Their typing is also changed to PercentileDataArray which is now outputted by percentile_doy.

Other information:

With per = percentile_doy(da_per, window=2, per=[42, 27]) the description (reformatted for github) now looks like:

'description': 
"Annual number of days with at least 6 consecutive days where
 the daily minimum temperature is below the [42, 27]th percentile(s). 
a 2 day(s) window, centred on each calendar day in the ['2015-01-01', '2018-12-31'] period,
 is used to compute the [42, 27]th percentile(s)."

Previously, their definitions were possibly incorrect in the case where the user would compute percentiles with custom parameters using `percentile_doy`. This concerns, the base percentile value, the length of rolling window of days and the period on which percentiles are computed. A limit of the current approach is that the percentiles **must** be computed using `percentile_doy` because some metadata are expected in `DataArray.attrs`.

aulemahal

EDIT (I realized this review was quite cold worded) : Thank you for this work. I have done some work on the Indicator class trying to generalize it so it's easier for users to understand how to use it. But I feel it has become quite complicated to extend., and the long-term vision is still unclear... So thank you for diving in.

Instead of default_params and preformatted_attrs, I think all the parsing could be done in Indicator.format. This way, it would be easier to have more than one of those percentile thresholds. My best suggestion for now would be to return "N.A." for the cases where the correct attributes can't be parsed (replacing the default_params), and maybe issuing a warning?

xclim/core/calendar.py

xclim/core/indicator.py

xclim/indicators/atmos/_temperature.py

xclim/indices/_multivariate.py

Zeitsperre

I just had a few things to mention. I trust @huard and @aulemahal on this. Be sure to mention these call signature changes as breaking changes in the History!

xclim/indicators/atmos/_temperature.py

xclim/indices/_multivariate.py

xclim/indicators/atmos/_temperature.py

bzah · 2022-04-08T17:14:23Z

Just a note on bootstrapping (yeah I love this topic).
It's quite unnecessary to bootstrap percentiles when using non extreme percentiles such the 25th or the 75th.

This PR encourages users to use various percentile thresholds on bootstrappable indices.
Given the cost this algo, it would make sense to warn users when they try to bootstrap indices on non-extreme percentiles.
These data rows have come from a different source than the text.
/-- R298, R299, R309: a rollback gives the core the synchronous state of its shadow, and the shadow that a checkpoint takes
is that of its bundle with every earlier result landed, but for the bits of dead registers (R272); so a rollback to the last checkpoint undoes exactly the bundles
after it. A checkpoint releases the stores and commits the commands of the bundles before it and leaves those of its own and
of later bundles as they are, and drops none (R298, R301). Both keep every core's registers outside the synchronous state that no bundle may undo (mode, traps, guest). -/
def Obligations.CheckpointAndRollback : Prop :=
  (∀ (s : State) (n addr q : Nat) (y : Sync),
    let k := (s.takeCkpt n addr q y).coreAt n
    k.shadow = { y with landing := [], a := k.shadow.a, b := k.shadow.b } ∧
    (∀ p < 32, y.dead false p = false → k.shadow.a.get {} p = y.a.get {} p) ∧
    (∀ p < 32, y.dead true p = false → k.shadow.b.get {} p = y.b.get {} p) ∧ k.ckptAddr = addr ∧ k.ckptSeq = q ∧ k.sync = (s.coreAt n).sync ∧
    k.mode = (s.coreAt n).mode ∧ k.guest = (s.coreAt n).guest ∧
    (∀ x ∈ k.stores, x.seqNo < q → x.released = true) ∧ (∀ x ∈ k.mq, x.seqNo < q → x.committed = true) ∧
    (∀ x ∈ k.cqa, x.seqNo < q → x.committed = true) ∧ (∀ x ∈ k.cqb, x.seqNo < q → x.committed = true) ∧
    (∀ x ∈ k.tq, x.seqNo < q → x.committed = true) ∧
    (∀ x ∈ (s.coreAt n).stores, q ≤ x.seqNo → x ∈ k.stores) ∧ k.stores.length = (s.coreAt n).stores.length ∧
    k.stores.map (fun x => (x.seqNo, x.kind, x.pa, x.sel, x.bytes)) =
      (s.coreAt n).stores.map (fun x => (x.seqNo, x.kind, x.pa, x.sel, x.bytes)) ∧
    (∀ x ∈ (s.coreAt n).mq, q ≤ x.seqNo → x ∈ k.mq) ∧ k.mq.length = (s.coreAt n).mq.length ∧
    (∀ x ∈ (s.coreAt n).cqa, q ≤ x.seqNo → x ∈ k.cqa) ∧ k.cqa.length = (s.coreAt n).cqa.length ∧
    (∀ x ∈ (s.coreAt n).cqb, q ≤ x.seqNo → x ∈ k.cqb) ∧ k.cqb.length = (s.coreAt n).cqb.length ∧
    (∀ x ∈ (s.coreAt n).tq, q ≤ x.seqNo → x ∈ k.tq) ∧ k.tq.length = (s.coreAt n).tq.length) ∧
  (∀ (s : State) (n why : Nat),
    let k := (s.rollback n why).coreAt n
    k.sync = (s.coreAt n).shadow ∧ k.shadow = (s.coreAt n).shadow ∧ k.mode = (s.coreAt n).mode ∧ k.trap = (s.coreAt n).trap ∧
    k.stores = (s.coreAt n).stores.filter (fun x => x.released) ∧ k.mq = (s.coreAt n).mq.filter (fun x => x.committed) ∧
    k.cqa = (s.coreAt n).cqa.filter (fun x => x.committed) ∧ k.cqb = (s.coreAt n).cqb.filter (fun x => x.committed))

/-- R321, R322: YCHK gives the request bit; YIELD with a request and outside handler mode asks for the save at the next
bundle and has no effect otherwise; WFE consumes a set latch, ends at once on a yield request and waits otherwise; EVSIG,
with no store outstanding, sends its mask 12 cycles ahead to the cores of the cluster.
R333 to R337, R479 to R481: a barrier instruction whose access the unit has answered completes: sD receives the answer
and the next bundle waits until 4 cycles after it; without an answer it sends its access and waits. BKPT asks for the stop
when its context is debugged with BPEN and has no effect otherwise; MARK makes a record of type 4 with the value of sA, once no other slot of its bundle stalls. -/
def Obligations.WaitsSignalsAndBarriers : Prop :=
  (
  ∀ s : State,
    (∀ o : OpSYc, s.guardOn o.g o.n = true → exec (.ychk o) s = .next (s.writeG o.e.toNat s.core.yreq 1)) ∧
    (∀ o : OpSN, s.guardOn o.g o.n = true →
      (s.core.yreq = true → s.core.mode ≠ .handler →
        exec (.yield o) s = .next (s.modCore (fun k => { k with yieldPend := some k.seqNo }))) ∧
      (s.core.yreq = false ∨ s.core.mode = .handler → exec (.yield o) s = .next s) ∧
      (s.core.latch = true → exec (.wfe o) s = .next (s.modCore (fun k => { k with latch := false }))) ∧
      (s.core.latch = false → s.core.yreq = true → exec (.wfe o) s = .next s) ∧
      (s.core.latch = false → s.core.yreq = false → exec (.wfe o) s = .next (s.stallOn 15))) ∧
    (∀ o : OpSEv, s.guardOn o.g o.n = true → s.clear = true → s.core.stores = [] →
      ∃ t, exec (.evsig o) s = .next t ∧
        (t.clAt (clOf s.focus)).evs = ((s.l1Clean s.focus).clAt (clOf s.focus)).evs ++
          [(s.now + 12, ((s.rs o.a).toNat % 256 ||| o.m.toNat) + 256 * s.gid)])
  ) ∧
  (
  (∀ (o : OpSBar) (s : State) (r : BarReq) (v : Nat), s.guardOn o.g o.n = true → s.clear = true →
    (s.clAt (clOf s.focus)).breqs.find? (fun r => r.core == s.focus % 8) = some r → r.ans = some v →
    ∀ i ∈ [Instr.bar o, Instr.bara o, Instr.barw o, Instr.bari o],
      exec i s = .next (((s.modCl (clOf s.focus) (fun x => { x with breqs := x.breqs.filter (fun r => r.core != s.focus % 8) })).ws o.d
        (BitVec.ofNat 64 v) 1).holdNext (r.ansAt + 3 - s.now))) ∧
  (∀ (o : OpSBar) (s : State), s.guardOn o.g o.n = true → s.clear = true → s.core.stores = [] →
    (s.clAt (clOf s.focus)).breqs.find? (fun r => r.core == s.focus % 8) = none →
    ∀ p ∈ [(Instr.bar o, 0), (Instr.bara o, 1), (Instr.barw o, 2), (Instr.bari o, 3)],
      exec p.1 s = .next ((s.modCl (clOf s.focus) (fun x => { x with breqs := x.breqs ++
        [{ core := s.focus % 8, op := p.2, bar := o.b.toNat, val := (s.rs o.a).toNat, actAt := s.now + 4 }] })).stallOn 15)) ∧
  (∀ (o : OpSBk) (s : State), s.guardOn o.g o.n = true →
    (∀ c, s.dbgFor s.focus = some c → bitOf 0 c.1 = true →
      exec (.bkpt o) s = .next (s.modCore (fun k => { k with dbg := { k.dbg with bk := some (k.seqNo, o.i.toNat) } }))) ∧
    (s.dbgFor s.focus = none → exec (.bkpt o) s = .next s)) ∧
  (∀ (o : OpSLoop) (s : State), s.guardOn o.g o.n = true →
    exec (.mark o) s = .next (if s.cx.stall = none then s.traceB 4 o.i.toNat s.cx.addr (s.rs o.a).toNat else s))
  )

/-- R450: the services of Bowline complete once nothing else of the bundle stands in the way: KEND ends the kernel,
SYSORD returns 0 after the stores of the core, EVADD adds to an event counter, CLAIM and RELEASE return the status of the
claim, GSTAT the state of the guest, NOTIFY whether its event found the ring full, and an unknown service all ones. -/
def Obligations.ServicesComplete : Prop :=
  ∀ (o : OpSR2) (s : State), s.guardOn o.g o.n = true → s.clear = true →
    let a := (s.rs o.a).toNat
    let t := s.l1Clean s.focus
    (∃ u, exec (.kend o) s = .next u ∧ u.core.mode = .saving ∧ u.core.saveKind = 3) ∧
    exec (.gstat o) s = .next (s.ws o.d (BitVec.ofNat 64
      ((s.gc s.gid).tenant * 65536 + (if (s.gc s.gid).en = true then (s.gc s.gid).cls else 0) * 1024 + s.gid * 16 + (s.gc s.gid).gstate)) 1) ∧
    (s.replaying s.focus = false →
      (s.core.stores = [] → exec (.sysord o) s = .next (t.ws o.d 0 1) ∧
        exec (.evadd o) s = .next ((t.evAdd t.gid (a / 2 ^ 56 % 256) (a % 2 ^ 32)).ws o.d 0 1)) ∧
      exec (.claim o) s = .next ((s.guestClaim s.gid (a % 2 ^ 16)).1.ws o.d (BitVec.ofNat 64 (s.guestClaim s.gid (a % 2 ^ 16)).2) 1) ∧
      exec (.release o) s = .next ((s.guestRelease s.gid (a % 2 ^ 16)).1.ws o.d (BitVec.ofNat 64 (s.guestRelease s.gid (a % 2 ^ 16)).2) 1) ∧
      exec (.notify o) s = .next ((s.statusEvent s.gid 7 0 0 a).ws o.d
        (if (s.guestAt s.gid).sevEn && s.sevFull s.gid then 1 else 0) 1) ∧
      (∀ svc : BitVec 9, exec (.sysc { g := o.g, n := o.n, d := o.d, a := o.a, svc := svc }) s =
        .next (s.ws o.d (BitVec.allOnes 64) 1)))

/-- R142, R290: MOVC writes the register's value at issue to sD; MOVCW's value is that of every later bundle. In particular
the trap registers take writes in handler mode alone, WARN is write-1-to-clear with the bits of the same bundle kept,
LDEPTH, RRB, NBASE, the stream words and TWIN keep their fields, and a zero random state becomes 1. -/
def Obligations.ControlRegisters : Prop :=
  ∀ s : State,
    (∀ o : OpSMovc, s.guardOn o.g o.n = true → (crOutside o.c.toNat = true → s.core.branches = []) →
      (o.c.toNat = 0x0E4 → ∀ t < 8, s.core.tileBusy t = false) →
      exec (.movc o) s = .next ((s.ws o.d (BitVec.ofNat 64 (s.crValue s.focus s.pre o.c.toNat)) 2).latchPmc o.c.toNat)) ∧
    (∀ o : OpSLoop, s.guardOn o.g o.n = true → (crOutside o.i.toNat = true → s.core.branches = []) →
      ((0x040 ≤ o.i.toNat ∧ o.i.toNat ≤ 0x07F ∧ o.i.toNat % 4 = 2) → s.core.ringBusy ((o.i.toNat - 0x40) / 4) = false) →
      exec (.movcw o) s = .next (s.crWrite o.i.toNat (s.rs o.a))) ∧
    (∀ v : W64,
      let reads (t : State) (cr : Nat) : Nat := t.crValue s.focus (t.coreAt s.focus).sync cr
      let after (cr : Nat) : Nat := reads (s.crWrite cr v) cr
      (∀ cr, 0x010 ≤ cr → cr ≤ 0x015 → s.core.mode ≠ .handler → s.crWrite cr v = s) ∧
      (s.core.mode = .handler → after 0x011 = v.toNat % 2 ^ 48 ∧ after 0x012 = v.toNat % 2 ^ 48 ∧ after 0x013 = v.toNat % 256 ∧
        after 0x014 = v.toNat ∧ after 0x015 = v.toNat / 4 % 2 ^ 46 * 4 + v.toNat % 2) ∧
      (∀ i < 12, (after 0x016).testBit i = ((s.core.sync.warn.testBit i && !v.toNat.testBit i) || s.cx.warn.testBit i)) ∧
      after 0x022 = v.toNat % 16 ∧ after 0x023 = v.toNat % 16 ∧
      (∀ n < 16, after (0x040 + 4 * n) = v.toNat % 2 ^ 48 / 128 * 128 ∧
        after (0x081 + 4 * n) = v.toNat ∧ after (0x082 + 4 * n) = v.toNat) ∧
      after 0x0D0 = max 1 (v.toNat % 256) ∧
      after 0x0D8 = (if v.toNat % 2 ^ 32 = 0 then 1 else v.toNat % 2 ^ 32))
I think this should be addressed in another PR though.

For ref:

[...] This bias is relatively greater for higher percentiles. For example, there would be only one exceedance over the 99th percentile, giving an exceedance rate of 1/150 = 0.67%, which is much smaller than the nominal rate of 1%.
Zhang et al.

- Updated metadata of many indices to benefit from the configurable per params - Added a long_name to wsdi - Added # noqa for bootstrap argument

bzah · 2022-04-11T14:02:38Z

I made an attempt of creating a new InputKind PERCENTILE_VARIABLE = 2 but, it's still a work in progress.

Indicators with multiple percentile DataArray as inputs were lacking metadata update. This also ensure the variables in metadata have a name corresponding to their parameter.

bzah · 2022-04-11T17:23:22Z

The last "unit test" failure is a bit mysterious to me.
It's on test_temperature.py, in test_warm_spell_duration_index.

It seems I somehow changed how the output axes are ordered because, now
np.testing.assert_array_equal(out[0, :, 0], np.array([np.nan, 3, 0, 0, np.nan])) raises an error
but,
np.testing.assert_array_equal(out[:, 0, 0], np.array([np.nan, 3, 0, 0, np.nan])) does not...

aulemahal · 2022-04-11T17:32:50Z

The last "unit test" failure is a bit mysterious to me.

To me too... I quickly checked and I can't see where a change could have modified the dimension order. This being said, we had similar issues before and the current opinion is that the dimension order is not guaranteed. This unit test was written before those discussions and it is kinda wrong to assume the order.

This test was relying on ordered dimensions, which is discouraged when using xarray.

Now default values are used instead of raising an error.

This also includes the handling of non doy percentiles. Plus, some french translations were missing for DAYS_OVER_PRECIP_DOY_THRESH and FRACTION_OVER_PRECIP_DOY_THRESH

review-notebook-app · 2022-04-12T09:48:21Z

Check out this pull request on

See visual diffs & provide feedback on Jupyter Notebooks.

Powered by ReviewNB

bzah · 2022-04-12T09:50:09Z

xclim/data/fr.json

-    "abstract": "Nombre de jours d'une période où la précipitation est au-dessus d'un percentile quotidien et d'un seuil fixe.",
-    "description": "Nombre {freq:m} de jours où la précipitation au-dessus d'un percentile quotidien. Seuls les jours avec au moins {thresh} sont comptés.",
-    "long_name": "Nombre de jours pluvieux où la précipitation est au-dessus d'un percentile quotidien"
+    "title": "Nombre de jours pluvieux où la précipitation est au-dessus du {pr_per_thresh}e percentile",


Vous dites la précipitation au Québec ?

Haha, c'est drôle on vient d'avoir ce débat. Je ne pense pas que le choix venait d'une différence Québec-France. On se disait que "la précipitation" était synonyme de "précipitation totale", c'est à dire en cumulant toutes les formes de précipitation. On se disait que de dire "les précipitations" impliquait une distinction potentielle entre les différentes phase.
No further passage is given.